Takaya Kento, Wang Qi, Imbe Yuka, Nobusue Hiroyuki, Okabe Keisuke, Sakai Shigeki, Aramaki-Hattori Noriko, Hanaoka Kenjiro, Saya Hideyuki, Kishi Kazuo
Department of Plastic and Reconstructive Surgery, Keio University School of Medicine, Tokyo, Japan.
Faculty of Pharmacy, Keio University, Minatoku, Tokyo, Japan.
PLoS One. 2025 Sep 8;20(9):e0331006. doi: 10.1371/journal.pone.0331006. eCollection 2025.

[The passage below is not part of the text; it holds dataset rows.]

-- ==== Sys2Proof/Certificates/Slice0/Obligations.lean ====
section
/-! DEFINITION. The statements about the engine, each from the numbered rules of spec/. Nothing is proved here. -/

open Sys2Proof Sys2Proof.Machine

/-! ### The command word -/

/-- Decoding the word of a command gives the command back, with both phases, for every command the build has
(30_encoding.md R78, R76). -/
def Obligations.DecodeOfEncode : Prop :=
  ∀ (a : Bool) (i : Instr), wellFormed a i = true → decodeWord a (encode i) = .legal i

/-- A word that decodes to a command is that command's word, and the build has the command: no two words are one command
and no bit is ignored (30_encoding.md R75, R76, R78). -/
def Obligations.EncodeOfDecode : Prop :=
  ∀ (a : Bool) (w : Word) (i : Instr), decodeWord a w = .legal i → encode i = w ∧ wellFormed a i = true

/-- The opcode map decides decoding: a word is a command of a row exactly when its bits under the row's mask are the
row's match value, and the row is there in the build; and no word matches two rows (30_encoding.md R78). -/
def Obligations.OpcodeMapDecides : Prop :=
  (∀ (a : Bool) (w : Word), ∀ row ∈ opcodeRows,
    (∃ i, decodeWord a w = .legal i ∧ i.mnemonic = row.mnemonic) ↔
      (row.matches w = true ∧ (row.averaging = true → a = true))) ∧
  (∀ (w : Word), ∀ row ∈ opcodeRows, ∀ row' ∈ opcodeRows,
    row.matches w = true → row'.matches w = true → row = row')

/-- The reserved and illegal words, class by class, and that each is an error that starts nothing when it is written to
an idle engine (30_encoding.md R79, 45_control.md R122; that the bus's answer stands in the field `response` is the model's
choice, assumption log 8). -/
def Obligations.IllegalWordClasses : Prop :=
  (∀ (a : Bool) (w : Word),
    (decodeWord a w = .illegal .reservedOpc ↔ w ≠ 0 ∧ w.toNat / 2 ^ 28 ≠ 1) ∧
    (decodeWord a w = .illegal .reservedBits ↔ w.toNat / 2 ^ 28 = 1 ∧ w.toNat / 2 ^ 10 % 2 ^ 18 ≠ 0) ∧
    (decodeWord a w = .illegal .averagingSize ↔
      w.toNat / 2 ^ 10 = 2 ^ 18 ∧ w.toNat % 16 ∈ [8, 9, 12, 13]) ∧
    (decodeWord a w = .illegal .averagingAbsent ↔
      w.toNat / 2 ^ 10 = 2 ^ 18 ∧ w.toNat % 16 ∈ [10, 11, 14, 15] ∧ a = false)) ∧
  (∀ (s : State) (w : Word) (why : Illegal), decodeWord s.build.avgPresent w = .illegal why →
    s.status.busy = false →
    hostWrite 0x010 32 w s
      = .next { s with response := some .written, status := { s.status with err := true, errCode := 1 } })

/-- Command words written out from the encoding tables decode to their commands (30_encoding.md R69, R81; 41_sixtap.md
and 42_bilinear.md examples). -/
def Obligations.SpecWordsDecode : Prop :=
  decodeWord true 0x10000240 = .legal (.sixtap4x4 4 4) ∧
  decodeWord true 0x100002B1 = .legal (.sixtap8x4 3 5) ∧
  decodeWord true 0x10000022 = .legal (.sixtap8x8 2 0) ∧
  decodeWord true 0x1000032B = .legal (.sixtapAvg16x16 2 6) ∧
  decodeWord true 0x1000039A = .legal (.sixtapAvg8x8 1 7) ∧
  decodeWord true 0x10000386 = .legal (.bilin8x8 0 7) ∧
  decodeWord true 0x1000024F = .legal (.bilinAvg16x16 4 4) ∧
  decodeWord true 0x00000000 = .legal .nop ∧
  decodeWord true 0x1000000C = .illegal .averagingSize ∧
  decodeWord false 0x1000000A = .illegal .averagingAbsent

/-- What the assembler emits for a command line, and which lines it refuses (30_encoding.md R81). -/
def Obligations.AssemblerWords : Prop :=
  (∀ (fam : Family) (averaging : Bool) (w h x y : Nat),
    assemble (.command fam averaging w h x y) =
      if x < 8 ∧ y < 8 ∧ ((w, h) = (8, 8) ∨ (w, h) = (16, 16) ∨ (averaging = false ∧ ((w, h) = (4, 4) ∨ (w, h) = (8, 4))))
      then some (BitVec.ofNat 32 (0x10000000
        + (if (w, h) = (4, 4) then 0 else if (w, h) = (8, 4) then 1 else if (w, h) = (8, 8) then 2 else 3)
        + (if fam = .bilin then 4 else 0) + (if averaging = true then 8 else 0) + 16 * x + 128 * y))
      else none) ∧
  assemble .nop = some 0

/-- The pseudo-instructions stand for the words of their expansions (30_encoding.md R82). -/
def Obligations.PseudoInstructions : Prop :=
  assemble (.copy 4 4) = some 0x10000004 ∧ assemble (.copy 8 4) = some 0x10000005 ∧
  assemble (.copy 8 8) = some 0x10000006 ∧ assemble (.copy 16 16) = some 0x10000007 ∧
  assemble (.avgcopy 8 8) = some 0x1000000E ∧ assemble (.avgcopy 16 16) = some 0x1000000F ∧
  (∀ fam w h x, assemble (.hfilt fam w h x) = assemble (.command fam false w h x 0)) ∧
  (∀ fam w h y, assemble (.vfilt fam w h y) = assemble (.command fam false w h 0 y))

/-! ### Issue -/

/-- A step whose next move is the host's: a store to the register block is that register write, and the store of a legal
command word to `CMD` runs the command's meaning, once the host step and the turn are taken off and the bus has answered
(45_control.md R115, R119; that the host moves then is the model's turn order, assumption log 3, and the bus's answer is
the model's field, assumption log 8). -/
def Obligations.StepRunsCommand : Prop :=
  ∀ (s : State) (off : BitVec 12) (width : Nat) (v : Word) (rest : List HostStep) (turns : List Turn),
    (s.turns = .host :: turns ∨ (s.turns = [] ∧ turns = [] ∧ s.status.busy = false)) →
    s.host = .wr off width v :: rest →
    step s = hostWrite off width v { s with turns := turns, host := rest } ∧
    (∀ i : Instr, off = 0x010 → width = 32 → decodeWord s.build.avgPresent v = .legal i →
      step s = exec i { s with turns := turns, host := rest, response := some .written })

/-- Everything a write of any word to `CMD` does, in the order of the checks: NOP, busy, illegal, accepted
(45_control.md R119, R120, R122).  That acceptance also empties the three buffers is the model's choice, assumption log 6,
and the bus's answer is the model's field, assumption log 8. -/
def Obligations.CommandWriteOrder : Prop :=
  ∀ (s : State) (v : Word),
    hostWrite 0x010 32 v s =
      .next (
        if v = 0 then { s with response := some .written }
        else if s.status.busy = true then
          { s with response := some .written, status := { s.status with err := true, errCode := 2 } }
        else if isPredict s.build.avgPresent v = false then
          { s with response := some .written, status := { s.status with err := true, errCode := 1 } }
        else
          { s with
            response := some .written
            latch :=
              { cmd := v, sb := s.srcBase, ss := s.srcStride, db := s.dstBase, ds := s.dstStride
                fam := if v.getLsbD 2 then .bilin else .sixtap
                avg := v.getLsbD 3
                geom := geometryOf (v.extractLsb' 0 2)
                xph := v.extractLsb' 4 3
                yph := v.extractLsb' 7 3
                k := 0 }
            status := { busy := true, done := false, err := false, errCode := 0 }
            samples := []
            inter := []
            dest := [] })
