/-! ### storeOutput -/

@[simp] theorem storeOutput_build (a : Word) (v : Byte) (s : State) : (storeOutput a v s).build = s.build := rfl
@[simp] theorem storeOutput_ctrl (a : Word) (v : Byte) (s : State) : (storeOutput a v s).ctrl = s.ctrl := rfl
@[simp] theorem storeOutput_status (a : Word) (v : Byte) (s : State) : (storeOutput a v s).status = s.status := rfl
@[simp] theorem storeOutput_srcBase (a : Word) (v : Byte) (s : State) : (storeOutput a v s).srcBase = s.srcBase := rfl
@[simp] theorem storeOutput_srcStride (a : Word) (v : Byte) (s : State) : (storeOutput a v s).srcStride = s.srcStride := rfl
@[simp] theorem storeOutput_dstBase (a : Word) (v : Byte) (s : State) : (storeOutput a v s).dstBase = s.dstBase := rfl
@[simp] theorem storeOutput_dstStride (a : Word) (v : Byte) (s : State) : (storeOutput a v s).dstStride = s.dstStride := rfl
@[simp] theorem storeOutput_errAddr (a : Word) (v : Byte) (s : State) : (storeOutput a v s).errAddr = s.errAddr := rfl
@[simp] theorem storeOutput_latch (a : Word) (v : Byte) (s : State) : (storeOutput a v s).latch = s.latch := rfl
@[simp] theorem storeOutput_samples (a : Word) (v : Byte) (s : State) : (storeOutput a v s).samples = s.samples := rfl
@[simp] theorem storeOutput_inter (a : Word) (v : Byte) (s : State) : (storeOutput a v s).inter = s.inter := rfl
@[simp] theorem storeOutput_dest (a : Word) (v : Byte) (s : State) : (storeOutput a v s).dest = s.dest := rfl
@[simp] theorem storeOutput_mem (a : Word) (v : Byte) (s : State) : (storeOutput a v s).mem = memWrite s.mem a v := rfl
@[simp] theorem storeOutput_unseen (a : Word) (v : Byte) (s : State) : (storeOutput a v s).unseen = s.unseen := rfl
@[simp] theorem storeOutput_view (a : Word) (v : Byte) (s : State) : (storeOutput a v s).view = noteWritten s.build a s.view := rfl
@[simp] theorem storeOutput_response (a : Word) (v : Byte) (s : State) : (storeOutput a v s).response = s.response := rfl
@[simp] theorem storeOutput_host (a : Word) (v : Byte) (s : State) : (storeOutput a v s).host = s.host := rfl
@[simp] theorem storeOutput_turns (a : Word) (v : Byte) (s : State) : (storeOutput a v s).turns = s.turns := rfl
@[simp] theorem storeOutput_freeCount (a : Word) (v : Byte) (s : State) : (storeOutput a v s).freeCount = s.freeCount := rfl
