-- ==== Sys2Proof/Laws/Flags.lean ====
section
/-! SUPPORT. The status bits: the fields after each named update, the bits of the words software reads, and the
legality that every update keeps. -/

namespace Sys2Proof.Machine

@[simp] theorem ended_busy (st : Status) : st.ended.busy = false := rfl
@[simp] theorem ended_done (st : Status) : st.ended.done = true := rfl
@[simp] theorem ended_err (st : Status) : st.ended.err = st.err := rfl
@[simp] theorem ended_errCode (st : Status) : st.ended.errCode = st.errCode := rfl
@[simp] theorem recorded_busy (st : Status) (c : BitVec 4) : (st.recorded c).busy = st.busy := rfl
@[simp] theorem recorded_done (st : Status) (c : BitVec 4) : (st.recorded c).done = st.done := rfl
@[simp] theorem recorded_err (st : Status) (c : BitVec 4) : (st.recorded c).err = true := rfl
@[simp] theorem recorded_errCode (st : Status) (c : BitVec 4) : (st.recorded c).errCode = c := rfl
@[simp] theorem cleared_busy (st : Status) (v : Word) : (st.cleared v).busy = st.busy := rfl
@[simp] theorem accepted_busy : Status.accepted.busy = true := rfl
@[simp] theorem accepted_done : Status.accepted.done = false := rfl
@[simp] theorem accepted_err : Status.accepted.err = false := rfl
@[simp] theorem accepted_errCode : Status.accepted.errCode = 0 := rfl

/-- A write of `v` to `CTRL` stores `v & 3`. -/
theorem ctrl_word_ofWord (v : Word) : (Ctrl.ofWord v).word = v &&& 3 := by
  apply BitVec.eq_of_getLsbD_eq
  intro i hi
  simp only [Ctrl.word, Ctrl.ofWord, BitVec.getLsbD_append, BitVec.getLsbD_and]
  interval_cases i <;> simp

theorem statusLegal_reset : statusLegal Status.reset = true := by decide

theorem statusLegal_accepted : statusLegal Status.accepted = true := by decide

theorem statusLegal_iff (st : Status) :
    statusLegal st = true ↔
      (st.err = true ↔ st.errCode ≠ 0) ∧ st.errCode.toNat ≤ 3 ∧
        (st.busy = true → st.done = false ∧ (st.errCode = 0 ∨ st.errCode = 2)) := by
  rcases st with ⟨busy, done, err, code⟩
  cases busy <;> cases done <;> cases err <;> simp [statusLegal, and_assoc]

theorem statusLegal_ended {st : Status} (h : statusLegal st = true) : statusLegal st.ended = true := by
  rw [statusLegal_iff] at h ⊢
  exact ⟨h.1, h.2.1, by simp⟩

theorem statusLegal_cleared {st : Status} (v : Word) (h : statusLegal st = true) :
    statusLegal (st.cleared v) = true := by
  rw [statusLegal_iff] at h ⊢
  obtain ⟨h1, h2, h3⟩ := h
  unfold Status.cleared
  cases hv : v.getLsbD 2
  · refine ⟨by simpa using h1, by simpa using h2, fun hb => ⟨by simp [(h3 hb).1], by simpa using (h3 hb).2⟩⟩
  · refine ⟨by simp, by simp, fun hb => ⟨by simp [(h3 hb).1], .inl (by simp)⟩⟩

theorem statusLegal_recordedBusy {st : Status} (h : statusLegal st = true) : statusLegal (st.recorded 2) = true := by
  rw [statusLegal_iff] at h ⊢
  refine ⟨by simp, by simp, fun hb => ⟨(h.2.2 hb).1, .inr rfl⟩⟩

theorem statusLegal_recordedIdle {st : Status} (c : BitVec 4) (hc : c = 1 ∨ c = 3) (hb : st.busy = false) :
    statusLegal (st.recorded c) = true := by
  rw [statusLegal_iff]
  rcases hc with rfl | rfl <;> simp [hb]

theorem statusLegal_busError (st : Status) : statusLegal (st.recorded 3).ended = true := by
  rw [statusLegal_iff]
  simp

end Sys2Proof.Machine
end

In adult mammals and other highly developed animals, incomplete wound healing, scar formation, and fibrosis occur. No treatment for complete tissue regeneration is currently available. However, in mice, at up to 13 days of gestation, early embryonic wounds regenerate without visible scarring. In mouse fetuses, actin cable formation at the epidermal wound margin contributes to regeneration after wounding; however, the relationship between actin behavior and dermal regeneration or scar formation by myofibroblasts is unknown. In the present study, we observed actin dynamics in the wound dermis of mouse fetuses and investigated fibroblast and alpha-smooth muscle actin (α-SMA) properties involved in the switch between regeneration and scar formation in the dermis. In the wound healing process of mouse fetuses, actomyosin bundles develop and contract in a mesh-like pattern in different parts depending on the developmental stage, i.e., in the dermis of E13 (regeneration) and in the fascia of E15 and later (scar formation). Furthermore, in E13 dermal fibroblasts, α-SMA is present in the cytoplasm independently of actin, but in E15 and later myofibroblasts, TGFβ-1 stimulation causes the distribution of α-SMA and actin to coincide, and in E17, when dermal scarring occurs, α-SMA is expressed particularly in the nucleus. The results indicate that reticular contraction by actomyosin is involved in dermal regeneration, and that the discrepancy in the localization of actin and α-SMA in fibroblasts is necessary. The findings may contribute to effective wound regeneration therapy.
在成年哺乳动物和其他高度发达的动物中,会出现伤口愈合不完全、瘢痕形成和纤维化的情况。目前尚无完全组织再生的治疗方法。然而,在小鼠妊娠至13天时,早期胚胎伤口能够再生且无明显瘢痕形成。在小鼠胎儿中,表皮伤口边缘肌动蛋白丝的形成有助于伤口后的再生;然而,肌动蛋白行为与成肌纤维细胞引起的真皮再生或瘢痕形成之间的关系尚不清楚。在本研究中,我们观察了小鼠胎儿伤口真皮中的肌动蛋白动态,并研究了真皮中参与再生和瘢痕形成转换的成纤维细胞和α-平滑肌肌动蛋白(α-SMA)特性。在小鼠胎儿的伤口愈合过程中,肌动球蛋白束根据发育阶段在不同部位以网状模式发育和收缩,即在E13(再生)的真皮以及E15及之后(瘢痕形成)的筋膜中。此外,在E13真皮成纤维细胞中,α-SMA独立于肌动蛋白存在于细胞质中,但在E15及之后的成肌纤维细胞中,TGFβ-1刺激会导致α-SMA和肌动蛋白的分布重合,而在E17真皮瘢痕形成时,α-SMA尤其在细胞核中表达。结果表明,肌动球蛋白的网状收缩参与真皮再生,并且成纤维细胞中肌动蛋白和α-SMA定位的差异是必要的。这些发现可能有助于有效的伤口再生治疗。